● **Problem**:
Only the stretch of the listing below that runs from the line with "round it. -/" through the line with "let ms := s.chan.filter" is to be printed, exactly and with both ends.

● **Study material**:
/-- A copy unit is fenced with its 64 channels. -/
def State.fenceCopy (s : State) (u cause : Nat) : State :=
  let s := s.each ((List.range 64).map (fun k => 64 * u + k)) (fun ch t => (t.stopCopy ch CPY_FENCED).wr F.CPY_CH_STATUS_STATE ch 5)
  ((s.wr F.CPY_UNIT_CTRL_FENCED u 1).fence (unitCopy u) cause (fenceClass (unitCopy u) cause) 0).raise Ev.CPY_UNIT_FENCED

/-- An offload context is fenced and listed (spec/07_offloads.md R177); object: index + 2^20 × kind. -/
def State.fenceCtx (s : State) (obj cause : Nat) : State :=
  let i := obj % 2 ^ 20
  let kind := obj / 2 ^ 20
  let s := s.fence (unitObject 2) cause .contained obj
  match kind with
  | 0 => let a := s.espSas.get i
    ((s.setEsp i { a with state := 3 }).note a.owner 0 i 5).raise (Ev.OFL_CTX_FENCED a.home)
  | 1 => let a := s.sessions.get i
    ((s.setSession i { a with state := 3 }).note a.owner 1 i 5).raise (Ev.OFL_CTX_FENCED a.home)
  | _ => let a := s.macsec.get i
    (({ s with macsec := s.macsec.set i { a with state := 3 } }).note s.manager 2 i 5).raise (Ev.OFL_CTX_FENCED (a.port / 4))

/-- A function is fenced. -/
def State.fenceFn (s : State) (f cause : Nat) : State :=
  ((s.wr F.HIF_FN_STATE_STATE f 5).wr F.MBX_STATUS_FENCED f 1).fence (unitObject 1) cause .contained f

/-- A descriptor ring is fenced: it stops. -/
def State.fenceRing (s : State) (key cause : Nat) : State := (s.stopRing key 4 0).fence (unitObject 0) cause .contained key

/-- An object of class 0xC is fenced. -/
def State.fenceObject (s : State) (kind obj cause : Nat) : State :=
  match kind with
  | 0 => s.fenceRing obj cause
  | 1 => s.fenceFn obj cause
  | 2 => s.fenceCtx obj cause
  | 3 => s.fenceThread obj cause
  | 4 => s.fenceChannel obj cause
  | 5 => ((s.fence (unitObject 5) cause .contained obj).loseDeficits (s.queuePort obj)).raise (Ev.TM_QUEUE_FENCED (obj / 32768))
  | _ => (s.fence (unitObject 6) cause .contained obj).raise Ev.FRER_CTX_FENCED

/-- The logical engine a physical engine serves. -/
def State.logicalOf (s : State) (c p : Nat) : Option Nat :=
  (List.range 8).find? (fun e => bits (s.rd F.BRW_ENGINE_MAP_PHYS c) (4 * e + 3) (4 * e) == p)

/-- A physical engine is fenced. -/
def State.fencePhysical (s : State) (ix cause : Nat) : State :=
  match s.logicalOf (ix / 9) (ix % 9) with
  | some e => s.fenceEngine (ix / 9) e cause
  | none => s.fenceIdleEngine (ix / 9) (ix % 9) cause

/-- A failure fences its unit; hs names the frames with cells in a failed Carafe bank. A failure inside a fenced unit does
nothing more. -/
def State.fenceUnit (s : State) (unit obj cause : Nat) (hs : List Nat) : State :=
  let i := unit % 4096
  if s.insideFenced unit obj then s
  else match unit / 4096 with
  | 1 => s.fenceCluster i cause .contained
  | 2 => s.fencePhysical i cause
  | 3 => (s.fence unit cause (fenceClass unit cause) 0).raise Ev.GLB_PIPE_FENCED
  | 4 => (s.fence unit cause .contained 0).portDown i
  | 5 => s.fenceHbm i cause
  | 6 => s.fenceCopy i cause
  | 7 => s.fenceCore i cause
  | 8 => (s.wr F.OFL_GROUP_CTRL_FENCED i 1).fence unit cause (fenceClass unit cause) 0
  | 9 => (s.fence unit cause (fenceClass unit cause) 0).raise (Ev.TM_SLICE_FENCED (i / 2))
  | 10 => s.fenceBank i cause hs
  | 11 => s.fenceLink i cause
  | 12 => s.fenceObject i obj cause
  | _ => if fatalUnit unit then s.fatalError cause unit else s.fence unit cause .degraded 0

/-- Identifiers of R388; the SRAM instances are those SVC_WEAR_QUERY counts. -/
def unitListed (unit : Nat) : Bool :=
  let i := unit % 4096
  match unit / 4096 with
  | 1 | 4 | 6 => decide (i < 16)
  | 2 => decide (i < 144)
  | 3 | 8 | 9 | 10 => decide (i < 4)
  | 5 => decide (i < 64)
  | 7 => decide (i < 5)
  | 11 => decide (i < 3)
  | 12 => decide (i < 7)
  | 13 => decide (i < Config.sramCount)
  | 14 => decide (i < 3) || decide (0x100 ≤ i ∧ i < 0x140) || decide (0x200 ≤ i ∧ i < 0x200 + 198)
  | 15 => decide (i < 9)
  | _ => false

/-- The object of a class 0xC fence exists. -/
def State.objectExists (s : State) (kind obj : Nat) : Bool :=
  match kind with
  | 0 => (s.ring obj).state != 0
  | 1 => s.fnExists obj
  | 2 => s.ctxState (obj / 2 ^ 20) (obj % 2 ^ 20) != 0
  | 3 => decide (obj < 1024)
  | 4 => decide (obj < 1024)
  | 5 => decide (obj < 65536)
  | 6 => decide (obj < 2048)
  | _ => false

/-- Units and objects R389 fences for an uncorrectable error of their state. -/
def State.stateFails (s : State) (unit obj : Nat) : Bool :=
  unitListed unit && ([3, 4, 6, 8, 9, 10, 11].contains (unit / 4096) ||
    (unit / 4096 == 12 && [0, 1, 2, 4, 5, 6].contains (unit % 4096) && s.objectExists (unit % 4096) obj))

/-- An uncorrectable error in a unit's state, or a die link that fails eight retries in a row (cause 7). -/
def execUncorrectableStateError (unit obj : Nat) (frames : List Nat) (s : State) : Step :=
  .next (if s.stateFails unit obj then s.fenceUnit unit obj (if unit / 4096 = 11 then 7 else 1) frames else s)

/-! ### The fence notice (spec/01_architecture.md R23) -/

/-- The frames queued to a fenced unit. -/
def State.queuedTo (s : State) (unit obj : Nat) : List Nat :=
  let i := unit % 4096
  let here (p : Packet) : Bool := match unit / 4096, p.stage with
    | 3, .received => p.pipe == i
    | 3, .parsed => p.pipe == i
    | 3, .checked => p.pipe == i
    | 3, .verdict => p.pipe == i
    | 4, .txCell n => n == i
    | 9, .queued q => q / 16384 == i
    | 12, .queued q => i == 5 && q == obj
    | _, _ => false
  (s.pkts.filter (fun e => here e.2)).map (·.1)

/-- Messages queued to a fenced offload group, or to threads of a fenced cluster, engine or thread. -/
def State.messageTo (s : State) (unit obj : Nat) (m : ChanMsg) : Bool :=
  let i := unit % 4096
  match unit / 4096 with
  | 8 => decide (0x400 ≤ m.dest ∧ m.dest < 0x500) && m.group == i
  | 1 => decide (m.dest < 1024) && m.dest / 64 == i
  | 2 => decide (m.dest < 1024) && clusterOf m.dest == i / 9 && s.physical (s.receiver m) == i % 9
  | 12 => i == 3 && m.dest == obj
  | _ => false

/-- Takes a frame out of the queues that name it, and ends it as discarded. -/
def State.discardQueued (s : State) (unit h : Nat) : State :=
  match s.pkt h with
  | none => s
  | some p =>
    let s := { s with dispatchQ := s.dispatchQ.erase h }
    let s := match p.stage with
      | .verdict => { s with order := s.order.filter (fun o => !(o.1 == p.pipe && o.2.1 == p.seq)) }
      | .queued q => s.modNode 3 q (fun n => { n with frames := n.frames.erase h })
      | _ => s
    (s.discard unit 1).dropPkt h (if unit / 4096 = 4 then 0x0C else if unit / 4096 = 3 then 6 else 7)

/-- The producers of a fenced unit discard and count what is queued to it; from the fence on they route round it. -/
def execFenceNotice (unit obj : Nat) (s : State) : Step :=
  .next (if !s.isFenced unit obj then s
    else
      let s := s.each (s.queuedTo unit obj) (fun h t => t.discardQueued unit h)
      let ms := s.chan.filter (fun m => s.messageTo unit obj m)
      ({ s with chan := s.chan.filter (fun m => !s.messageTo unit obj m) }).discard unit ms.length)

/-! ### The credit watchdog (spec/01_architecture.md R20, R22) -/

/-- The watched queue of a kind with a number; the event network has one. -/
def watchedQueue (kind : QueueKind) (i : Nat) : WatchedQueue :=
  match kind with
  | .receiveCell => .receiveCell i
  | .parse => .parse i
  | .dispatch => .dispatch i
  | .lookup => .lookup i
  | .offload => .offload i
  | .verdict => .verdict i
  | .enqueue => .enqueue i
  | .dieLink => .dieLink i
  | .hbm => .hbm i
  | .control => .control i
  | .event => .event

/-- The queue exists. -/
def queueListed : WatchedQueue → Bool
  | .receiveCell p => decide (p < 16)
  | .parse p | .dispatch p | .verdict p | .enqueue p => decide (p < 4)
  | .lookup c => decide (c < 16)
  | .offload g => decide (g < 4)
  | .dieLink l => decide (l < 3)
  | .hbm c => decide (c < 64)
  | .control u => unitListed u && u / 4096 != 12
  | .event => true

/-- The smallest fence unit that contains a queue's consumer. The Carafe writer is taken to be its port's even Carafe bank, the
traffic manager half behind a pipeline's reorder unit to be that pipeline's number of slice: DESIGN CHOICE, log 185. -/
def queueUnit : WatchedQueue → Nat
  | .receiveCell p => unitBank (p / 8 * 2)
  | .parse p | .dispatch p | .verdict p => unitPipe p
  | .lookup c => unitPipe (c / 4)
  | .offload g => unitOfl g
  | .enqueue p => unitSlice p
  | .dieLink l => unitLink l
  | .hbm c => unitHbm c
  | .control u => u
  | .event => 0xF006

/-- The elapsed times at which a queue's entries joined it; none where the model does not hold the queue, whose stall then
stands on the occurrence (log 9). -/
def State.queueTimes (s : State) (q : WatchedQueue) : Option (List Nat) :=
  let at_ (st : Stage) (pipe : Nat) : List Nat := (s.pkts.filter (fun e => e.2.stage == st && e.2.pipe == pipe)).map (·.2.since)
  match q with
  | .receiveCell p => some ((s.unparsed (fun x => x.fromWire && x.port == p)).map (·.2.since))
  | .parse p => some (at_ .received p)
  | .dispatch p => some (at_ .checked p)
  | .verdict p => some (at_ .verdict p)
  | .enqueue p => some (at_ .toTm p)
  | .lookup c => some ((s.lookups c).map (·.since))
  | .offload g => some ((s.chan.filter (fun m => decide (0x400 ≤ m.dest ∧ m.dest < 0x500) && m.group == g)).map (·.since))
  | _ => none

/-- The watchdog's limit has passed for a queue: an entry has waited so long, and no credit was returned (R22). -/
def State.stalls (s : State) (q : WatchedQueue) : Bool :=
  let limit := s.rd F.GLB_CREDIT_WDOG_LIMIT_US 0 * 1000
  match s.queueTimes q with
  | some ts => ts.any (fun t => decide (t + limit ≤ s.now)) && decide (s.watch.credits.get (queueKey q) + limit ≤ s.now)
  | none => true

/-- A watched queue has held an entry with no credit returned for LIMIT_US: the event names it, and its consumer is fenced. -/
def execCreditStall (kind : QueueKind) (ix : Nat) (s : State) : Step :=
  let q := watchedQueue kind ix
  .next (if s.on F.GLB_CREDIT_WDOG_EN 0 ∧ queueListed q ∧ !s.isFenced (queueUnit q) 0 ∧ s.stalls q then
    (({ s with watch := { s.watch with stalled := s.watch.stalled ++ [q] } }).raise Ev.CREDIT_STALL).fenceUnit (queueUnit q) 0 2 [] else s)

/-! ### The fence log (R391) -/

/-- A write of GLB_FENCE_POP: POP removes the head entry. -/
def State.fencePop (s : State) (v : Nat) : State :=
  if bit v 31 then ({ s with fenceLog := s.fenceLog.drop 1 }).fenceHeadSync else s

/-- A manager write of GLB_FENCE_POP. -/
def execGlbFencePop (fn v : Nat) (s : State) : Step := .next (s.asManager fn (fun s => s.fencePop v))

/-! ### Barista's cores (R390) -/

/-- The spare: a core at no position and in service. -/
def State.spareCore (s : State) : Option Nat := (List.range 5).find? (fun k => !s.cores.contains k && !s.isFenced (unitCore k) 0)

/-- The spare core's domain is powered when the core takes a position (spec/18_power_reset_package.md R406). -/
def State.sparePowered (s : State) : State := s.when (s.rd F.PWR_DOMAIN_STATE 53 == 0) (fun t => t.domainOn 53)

● **Written answer**:
/-- The producers of a fenced unit discard and count what is queued to it; from the fence on they route round it. -/
def execFenceNotice (unit obj : Nat) (s : State) : Step :=
  .next (if !s.isFenced unit obj then s
    else
      let s := s.each (s.queuedTo unit obj) (fun h t => t.discardQueued unit h)
      let ms := s.chan.filter (fun m => s.messageTo unit obj m)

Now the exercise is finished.